(Editor's note: This story has been updated with new comment.)
The FBI and Justice Department today announced a victory against the cybercriminal group Hive, confirmed by the hackers themselves via a message posted by the group on the dark web.
Ransomware attacks, the process of cybercriminals seizing or preventing access to data and demanding payment before releasing the data back to the target, are the top cyberthreat faced by organizations. Hive in the past received millions of dollars from ransomware victims.
According to the announcement this morning from the FBI and Justice Department, the FBI in July 2022 infiltrated Hive's computer networks, obtained over 1,300 decryption keys used for ransomware attacks past and present and distributed them back to victims. The FBI also warned potential victims they were being targeted by Hive and prevented extortion demands that might have reached up to $130 million in payments.
No arrests were announced and the U.S. government doesn't believe the takedown will permanently cripple the ransomware group.
According to BleepingComputer, the Hive dark web post gives credit for the seizure not only to the FBI and Justice Department but also to the U.S. Secret Service, Europol and Germany's Federal Criminal Police Office and Baden-Württemberg Police agencies.

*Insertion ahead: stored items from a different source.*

-- ==== Sys2Proof/Tests/Slice0.lean ====
section
/-! SUPPORT. Tests: ill-formed commands are refused by the checks; the worked cases of the spec; and for every statement
with hypotheses a witness that meets them. -/

namespace Sys2Proof.Tests

open Sys2Proof Sys2Proof.Machine

set_option Elab.async false

/-! ### Helpers -/

/-- The state a command leaves. -/
def after (c : Instr) (s : State) : State :=
  match exec c s with
  | .next t => t
  | .fault _ => s
  | .refused _ => s

/-- The payload of the reply in the older slot, status first. -/
def replyOf (s : State) : List Byte :=
  match s.host.slots with
  | ⟨_, _, _, .ready r⟩ :: _ => r
  | ⟨_, _, _, .sending r⟩ :: _ => r
  | _ => []

/-- A station at rest: the rail SAFE, an LV-128 at position 1 and an HV-64 at position 2 PRESENT. -/
def rest0 : State :=
  { State.reset with
    link := { Link.reset with startup := false }
    hv := { Hv.reset with rail := .safe, limitTimer := none, debounce := none }
    matrix := { Matrix.reset with
      roster := ⟨.present, .lv128, 7, 2, .none⟩ :: ⟨.present, .hv64, 9, 3, .none⟩ ::
        List.replicate 30 RosterEntry.empty } }

/-- Points 10, 11 and 12 mapped to the first channels of position 1; point 4095 to the last of position 2. -/
def wired : State :=
  { rest0 with store := { Store.reset with map := [(10, ⟨1, 0⟩), (11, ⟨1, 1⟩), (12, ⟨1, 2⟩), (4095, ⟨2, 63⟩)] } }

/-- A job of a kind, in a state, with tag 7. -/
def jobOf (j : JobSpec) (st : JobState) : Job :=
  ⟨7, j, st, some ⟨Limits.reset, HvSet.reset⟩, false, none, 0, 0, 0, 0, 0⟩

def withJobs (l : List Job) (s : State) : State := { s with queue := { s.queue with jobs := l } }

/-- The step values of the HV set's defaults. -/
def values0 : StepValues := ⟨500, 10, 100, 200, 50, 10, 100, .apply⟩

/-- The rail in a state with a step in progress. -/
def railIn (r : RailState) (s : State) : State :=
  { s with hv := { s.hv with
    rail := r, values := some values0, target := 500, coverClosed := true, prevI := some 2310
    tickTimer := some 10, dwellTimer := some 1000 } }

/-- The slots of the host link. -/
def withSlots (l : List RxSlot) (s : State) : State := { s with host := { s.host with slots := l } }

/-- A card's reply to the exchange in progress. -/
def replyFrame (kind : Byte) (addr : Nat) (seq : Bool) (p : List Byte) : CardFrame :=
  ⟨BitVec.ofNat 6 addr, seq, true, kind, p, crc16 (cardBody true seq addr kind p)⟩

/-- An exchange in progress with its reply timer running. -/
def during (f : Sent) (s : State) : State :=
  { s with link := { s.link with exchange := some ⟨f, false, false⟩, replyTimer := some 4 } }

theorem rest0_ready : rest0.ready := ⟨rfl, rfl, rfl, rfl, rfl, rfl⟩
theorem wired_ready : wired.ready := ⟨rfl, rfl, rfl, rfl, rfl, rfl⟩

/-! ### Well-formedness: each check refuses -/

theorem test_wf_upsetNetZero : (Instr.storageUpset 0 1#16).wf = false := by decide
theorem test_wf_upsetNetTop : (Instr.storageUpset 1024 1#16).wf = true ∧ (Instr.storageUpset 1025 1#16).wf = false := by
  decide
theorem test_wf_lenWithinLimit : (Instr.lenTooLarge 1024#16).wf = false := by decide
theorem test_wf_knownKind : (Instr.unknownKind 0x01#8 0#8 []).wf = false := by decide
theorem test_wf_unknownKindLong : (Instr.unknownKind 0x40#8 0#8 (List.replicate 1025 0#8)).wf = false := by
  decide +kernel
theorem test_wf_payload :
    (Instr.ident 0#8 (List.replicate 1025 0#8)).wf = false ∧
    (Instr.ident 0#8 (List.replicate 1024 0#8)).wf = true := by decide +kernel
theorem test_wf_cardPayload : (Instr.setAck ⟨1#6, false, true, 0x82#8, List.replicate 257 0#8, 0#16⟩).wf = false := by
  decide +kernel
theorem test_wf_isoConversion :
    (Instr.isoConversion 10001 0).wf = false ∧ (Instr.isoConversion 0 10000001).wf = false := by decide
theorem test_wf_hvSample : (Instr.hvSample 16001 0).wf = false ∧ (Instr.hvSample 0 5000001).wf = false := by decide

/-! ### The table gives no row any bits -/

theorem test_noWordSpellsACommand : decodeTableWord 8 0 = none ∧ rest0.withFetchWord 8 0 = rest0 := by decide +kernel

/-- Every KIND of Table 12-2 is read back as its request. -/
theorem test_kindsOfTheTable : ∀ r ∈ Request.all, requestOf r.code = some r := by decide

/-! ### The spec's worked cases -/

/-- The check value of "123456789" for the polynomial 0x1021 and the initial value 0xFFFF, which every account of this
CRC gives. -/
theorem test_crc : crc16 (ascii "123456789") = 0x29B1#16 := by decide +kernel

/-- 4.2.1, a good pair: 1,501 mΩ raw, 1,286 mΩ less its leads. -/
theorem test_contPair : meanOf 19206 4 = 4802 ∧ rawResistance 4802 .r100 = 1501 ∧ compensated 1501 120 95 = 1286 := by
  decide

/-- 4.2.1, a range step: an over-range at 100 mA steps to 10 mA, and four codes of 16000 give 50,000 mΩ. -/
theorem test_rangeStep :
    (after (.contConversion 0xFFFF#16) { rest0 with lmu := { Lmu.reset with phase := .sample, n := 4 } }).lmu =
      { Lmu.reset with phase := .stabilise, timer := some 2, range := .r10, rangeSteps := 1, n := 4 } ∧
    rawResistance (meanOf 64000 4) .r10 = 50000 := by decide +kernel

/-- 4.3.1: 9,987 mV over 312 nA are 32,010 kΩ, isolated at the default limit. -/
theorem test_isoResult : isoResistance 9987 312 = some 32010 ∧ isLeak (some 32010) 1000 = false := by decide

/-- The history of 7.8.1: sixteen samples that sum to 80,006 and 37,600. -/
def history781 : List (Nat × Nat) := (5006, 2350) :: List.replicate 15 (5000, 2350)

/-- 7.8.1: the dwell expiry gives 227,273 kΩ and PASS. -/
theorem test_dwellExpiryPasses :
    (after .dwellExpiry { railIn .dwell rest0 with hv := { (railIn .dwell rest0).hv with
        history := history781, offset := 150, arcs := 2 } }).hv.held =
      some ⟨.pass, 5000, 2350, 150, 227273, 2⟩ := by decide +kernel

/-- 7.8.3: with an arc limit of 2 the same step ends with ARC. -/
theorem test_dwellExpiryArc :
    ((after .dwellExpiry { railIn .dwell rest0 with hv := { (railIn .dwell rest0).hv with
        history := history781, offset := 150, arcs := 2
        values := some { values0 with arcLim := 2 } } }).hv.held.map (·.verdict)) = some .arc := by decide +kernel

/-- 7.8.2: 861.2 V at 1000 V set is a collapse with the sample's readings. -/
theorem test_collapse :
    (after (.hvSample 8612 1430000) { railIn .dwell rest0 with hv := { (railIn .dwell rest0).hv with
        values := some { values0 with setV := 1000 }, prevI := some 1430000 } }).hv.held =
      some ⟨.breakdown .collapse, 8612, 1430000, 0, 0, 0⟩ := by decide +kernel

/-- 7.8.3: DWELL 2 counts an arc, DWELL 3, a fall, does not. -/
theorem test_arcCounts :
    (after (.hvSample 5000 61000) (railIn .dwell rest0)).hv.arcs = 1 ∧
    (after (.hvSample 5000 2320) { railIn .dwell rest0 with hv := { (railIn .dwell rest0).hv with
        prevI := some 61000, arcs := 1 } }).hv.arcs = 1 := by decide +kernel

/-- 7.8.4: CLEAR_HV_FAULT is refused at 41.2 V with FAULT and the reading, and accepted at 12.0 V. -/
theorem test_clearHvFault :
    replyOf (after (.clearHvFault 1#8 []) { rest0 with hv := { rest0.hv with rail := .fault, presentV := 412 } }) =
      [0x04#8, 0x04#8, 0x9C#8, 0x01#8] ∧
    (after (.clearHvFault 1#8 []) { rest0 with hv := { rest0.hv with rail := .fault, presentV := 120 } }).hv.rail =
      .safe := by decide +kernel

/-- 1.7, step 1: P11 and P13 on one channel are a CONFLICT that names item 1. -/
theorem test_mapConflict :
    replyOf (after (.mapPoints 1#8 ([4#8] ++ le2 10 ++ [1#8, 0#8] ++ le2 11 ++ [1#8, 1#8] ++ le2 12 ++ [1#8, 2#8]
      ++ le2 13 ++ [1#8, 1#8])) rest0) = [0x08#8, 0x01#8] := by decide +kernel

/-- 1.7, step 4: P12 is held by net 5. -/
theorem test_loadConflict :
    replyOf (after (.loadNet 1#8 (le2 7 ++ le2 2 ++ le2 11 ++ le2 12 ++ [0#8, 0#8] ++ le4 0 ++ [0#8]))
      { wired with store := (wired.store.putNet ⟨5, [10, 12], true, none, ascii "BATT+"⟩) }) =
      [0x08#8] ++ le2 12 ++ le2 5 := by decide +kernel

/-- 1.7, step 3: the members are held in ascending order. -/
theorem test_loadSorts :
    ((after (.loadNet 1#8 (le2 5 ++ le2 2 ++ le2 12 ++ le2 10 ++ [1#8, 0#8] ++ le4 0 ++ [5#8] ++ ascii "BATT+"))
      wired).store.nets.map (·.body)) = [⟨5, [10, 12], true, none, ascii "BATT+"⟩] := by decide +kernel

/-- 11.5: the two lines of record 3. -/
theorem test_renderShort :
    renderLines [] ⟨3, true, false,
      { kind := .short, system := false, flags := { c := true }, tag := some 7, net := some 1, pointA := some 10
        pointB := some 30, otherNet := some 3, value := some ⟨.mOhm, some 290⟩, range := some .r100 }⟩ =
      [ascii "000003 007 SHORT          .C... N0001" ++ [0x0D#8, 0x0A#8],
       ascii "P0010 P0030 N0003 0.290 OHM 100MA" ++ [0x0D#8, 0x0A#8]] := by decide +kernel

/-- 11.5, a release with the paper out: the state is PAPER_OUT, and the reply says so. -/
theorem test_releasePaperOut :
    replyOf (after (.printRelease 1#8 []) { rest0 with printer := { Printer.reset with
      state := .held, current := some 3, lines := [[0x41#8], [0x42#8]], line := 1 } }) = [0x00#8, 0x04#8] := by
  decide +kernel

/-- 12.9: a NOTICE lists ROSTER at level 2 before LINK_ERROR at level 0. -/
theorem test_noticeOrder :
    ({ Events.reset with pending := 0x840#12 } : Events).noticePayload = [2#8, 6#8, 2#8, 11#8, 0#8] := by
  decide +kernel

/-- 12.9: a third request finds both slots occupied. -/
theorem test_overrun :
    (after (.fetchRecords 22#8 [16#8]) (withSlots [⟨0x12#8, 20#8, [], .carried⟩, ⟨0x04#8, 21#8, [], .waiting⟩]
      rest0)).events.link = { LinkReg.empty with overrun := true } := by decide +kernel

/-- 3.5 and R26: the second expiry of a SET loses its position. -/
theorem test_lost :
    ((after .cardReplyTimeout { rest0 with
      link := { rest0.link with exchange := some ⟨.set 2 [(0, .source)], true, true⟩, replyTimer := some 4 } }).posn 2).state
      = .lost := by decide +kernel

/-! ### Witnesses: the machine as a whole -/

theorem witness_EveryStepKeepsTheInterlocks :
    ({ State.reset with pending := [.hvSample 0 0] } : State).interlocked ∧
    step { State.reset with pending := [.hvSample 0 0] } = .next (after (.hvSample 0 0) State.reset) :=
  ⟨by unfold State.interlocked; decide +kernel, rfl⟩

theorem witness_EveryStepKeepsTheCapacities :
    ({ State.reset with pending := [.lenTooLarge 1025#16] } : State).withinCapacity ∧
    step { State.reset with pending := [.lenTooLarge 1025#16] } = .next (after (.lenTooLarge 1025#16) State.reset) :=
  ⟨by unfold State.withinCapacity; decide +kernel, rfl⟩

theorem witness_EveryStepKeepsTheTablesCanonical :
    ({ wired with pending := [.storageUpset 1 1#16] } : State).tablesWf = true ∧
    step { wired with pending := [.storageUpset 1 1#16] } = .next (after (.storageUpset 1 1#16) wired) :=
  ⟨by decide +kernel, rfl⟩

theorem witness_EmptyQueueIdles : State.reset.pending = [] := rfl

/-! ### Witnesses: the host link -/

theorem witness_FrameBytesCarryTheRequest :
    rest0.host.assembly = [] ∧ ([] : List Byte).length ≤ 1024 ∧ (List.replicate 1024 0xA5#8).length ≤ 1024 := by
  decide +kernel

theorem witness_DamagedFramesAreDiscarded :
    rest0.host.assembly = [] ∧
    [0#8, 0#8] ≠ crcBytes (crc16 (le2 0 ++ [0x01#8, 0#8] ++ [])) ∧
    1024 < (1025#16).toNat ∧ 1024 < (0xFFFF#16).toNat ∧
    (1 ≤ 1 ∧ 1 < ([] : List Byte).length + 7) ∧
    (1 ≤ 1030 ∧ 1030 < (List.replicate 1024 0#8).length + 7 ∧ (List.replicate 1024 0#8).length ≤ 1024) := by
  decide +kernel

/-- A frame's first byte and a frame short of its last byte are both cut off by the timeout. -/
theorem test_frameByteTimeout :
    (after (.frameByteTimeout ((hostFrame 0x01#8 5#8 []).take 1)) rest0).events.link.timeout = true ∧
    (after (.frameByteTimeout ((hostFrame 0x01#8 5#8 []).take 6)) rest0).events.link.timeout = true := by
  decide +kernel

theorem witness_TwoSlotsHoldTheRequests :
    (withSlots [⟨0x12#8, 20#8, [], .carried⟩] rest0).host.slots = [⟨0x12#8, 20#8, [], .carried⟩] ∧
    (⟨0x12#8, 20#8, [], .carried⟩ : RxSlot).phase = .carried ∧
    2 ≤ (withSlots [⟨0x12#8, 20#8, [], .carried⟩, ⟨0x04#8, 21#8, [], .waiting⟩] rest0).host.slots.length ∧
    rest0.host.assembly = [] :=
  ⟨rfl, rfl, by decide +kernel, rfl⟩

theorem witness_UndefinedKindIsAnswered :
    rest0.ready ∧ requestOf 0x00#8 = none ∧ requestOf 0x3F#8 = none ∧ requestOf 0x40#8 = none ∧
    requestOf 0xFF#8 = none ∧ ([] : List Byte).length ≤ 1024 := ⟨rest0_ready, by decide⟩

theorem witness_RefusedRequestChangesNothing :
    rest0.ready ∧ [0#8].length ≤ 1024 ∧ Request.ident ≠ .readNet ∧
    (carry .ident [0#8] (rest0.handed Request.ident.code 1#8 [0#8])).2 = some [0x05#8] ∧ 0x05#8 ≠ 0x00#8 :=
  ⟨rest0_ready, by decide +kernel⟩

theorem witness_RaisingAnEvent :
    ({ rest0 with events := { Events.reset with pending := 0x800#12 } } : State).events.isPending .linkError = true ∧
    ({ rest0 with events := { Events.reset with mask := 0x001#12 } } : State).events.isMasked .hvFault = true ∧
    rest0.events.isPending .hvFault = false ∧ rest0.events.isMasked .linkError = false ∧
    rest0.host.tx = none ∧ rest0.host.slots = [] := by decide +kernel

The British, Canadian, Dutch, French, Lithuanian, Norwegian, Portuguese, Romanian, Spanish and Swedish flags also appear on the dark web post that alternates in English and Russian text. And according to comment given to NBC by Allan Liska, ransomware analyst from cybersecurity company Recorded Future, the core group of Hive's cybercriminals spoke Russian.
We can safely not expect the Kremlin to cooperate with Western law enforcement on this issue, ever.
“Today’s disruption of the Russian Hive ransomware infrastructure underscores the historic international cooperation between law enforcement agencies. The International Ransomware taskforce is having an impact," Tom Kellermann, CISM, senior vice president of cyberstrategy at Contrast Security tells IndustryWeek.
"The real challenge lies in the protection racket that exists between the cybercrime cartels and the Russian regime, which endows them with untouchable status from western law enforcement. We must recognize that the majority of the proceeds from ransomware allow for Russia to offset economic sanctions," Kellermann adds.
"What the Cybersecurity and Infrastructure Security Agency (CISA), DOJ and the FBI are doing to disrupt ransomware is having a real impact. The ransomware gangs are finding it increasingly hard to make a living extorting companies. Extortion payments are down big time. More victims aren't paying. And it's becoming increasingly harder for the bad guys to make the same level of revenue they made in the past," says Roger Grimes, data-driven defense evangelist at KnowBe4.
"Because this is a RaaS (Ransomware-as-a-Service) structured group, many of the affiliates who actually carried out the attacks and were responsible for gaining initial network access of their victims are not likely to be swept up in this law enforcement action.[...] Unfortunately, there will be plenty of groups that are still operating that will be happy to welcome the affiliates associated with this group into their own teams, meaning this is not the end of ransomware by any means," says Erich Kron, security awareness advocate at KnowBe4.
"It is absolutely a step in the right direction and as more of these groups, especially high visibility ones like Hive, are dismantled by law enforcement, assets seized, and hopefully arrests made, we can certainly hope that this will make participating in cybercrime groups like this less appealing to potential cyber criminals,” Kron adds.